We should all keep in mind the same winning slogan that accompanied Minister of Trade and Industry Naftali Bennett over the past year on his journey from the realms of almost total anonymity to the peak he reached in the recent elections. “Something new is beginning,” the young Bennett promised his party membership when he ran in the primaries against its ossified, old-time leadership. “Something new is beginning,” Bennett promised voters during the general election campaign. Hundreds of thousands were in fact persuaded that the fresh young idealist represented a vibrant, new brand of religious Zionism, which for years had been kowtowing to ultra-Orthodox Judaism instead of fulfilling its historic role as a bridge between religious and secular Jews, and between religion and state. Now Bennett has to make good on his promises and to prove that a new beginning is, indeed, at hand.

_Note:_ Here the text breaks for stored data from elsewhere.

-- ==== Sys2Proof/Tests/Slice0.lean ====
section
/-! SUPPORT. Tests: expected values from the words of R111 and the vectors of spec/95_test_vectors.md, each named; and a
witness for the hypotheses of every statement. -/

namespace Sys2Proof.Tests

open Sys2Proof.Machine

/-! ## Helpers: small states and what a host would see of the next one -/

/-- Reset in the vectors' configuration, with an active address and INIT done (the start of V17, V20 to V22). -/
def ready : State :=
  { State.reset with
    sensor := { State.reset.sensor with resolved := true, initialized := true, addr := 0x1E, result := .ok } }

/-- `ready` with the sensor engine at a point of a command, `b` in S_RXBUF[0]. -/
def running (r : Running) (b : Byte) : State :=
  { ready with sensor := { ready.sensor with ctl := .run r, rxbuf := Memory.write [] 0 b } }

/-- Reset with the engine at a point of RESOLVE_ADDR or INIT before anything is resolved. -/
def resolving (r : Running) (b : Byte) : State :=
  { State.reset with sensor := { State.reset.sensor with ctl := .run r, rxbuf := Memory.write [] 0 b } }

/-- A running LED engine with `btn_q`, `debounce` and `pattern` as given. -/
def lit (btnQ : Bool) (debounce pattern : Word) : State :=
  { State.reset with
    led :=
      { State.reset.led with
        state := .running, btnQ := btnQ, debounce := debounce, pattern := pattern, period := 3, ticks := 3 } }

/-- What the host reads at an offset of the next state, if there is one. -/
def reads (o : Host.Outcome State Fault Refusal) (offset : Nat) : Option Word :=
  match o with
  | .next t => some (readRegister t offset 0)
  | .fault _ => none
  | .refused _ => none

/-- What the host reads at an offset after one SENSOR step. -/
def after (d : BusDraw) (s : State) (offset : Nat) : Word := readRegister (sensorStep d s) offset 0

/-! ## Well-formed commands (R103) -/

theorem test_wellFormed_refuses_read_of_nothing : WellFormed Config.suggested (.readReg 0x0F 0) = false := by decide
theorem test_wellFormed_refuses_read_of_257 : WellFormed Config.suggested (.readReg 0x0F 257) = false := by decide
theorem test_wellFormed_takes_read_of_1_and_256 :
    WellFormed Config.suggested (.readReg 0x27 1) = true ∧ WellFormed Config.suggested (.readReg 0x0F 256) = true := by decide
theorem test_wellFormed_refuses_write_of_256 : WellFormed Config.suggested (.writeReg 0x20 256) = false := by decide
theorem test_wellFormed_takes_write_of_0_and_255 :
    WellFormed Config.suggested (.writeReg 0x30 0) = true ∧ WellFormed Config.suggested (.writeReg 0x20 255) = true := by decide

During the early years of the state, the national religious movement represented all that was beautiful in the Jewish religion. While the ultra-Orthodox were quick to shut themselves off in their own ghettos and totally separate themselves from Israeli society, those wearing ''knitted skullcaps'' — the trademark of the national religious movement — tried to live in both worlds: studying religion as well as working, attending rabbinical colleges as well as serving in the military, praying in a synagogue as well as taking in a good movie. The early leaders of the National Religious Party (Mafdal) portrayed this combination best — people like Haim-Moshe Shapira and Yosef Burg, whose conduct and very being signaled a pleasing moderation.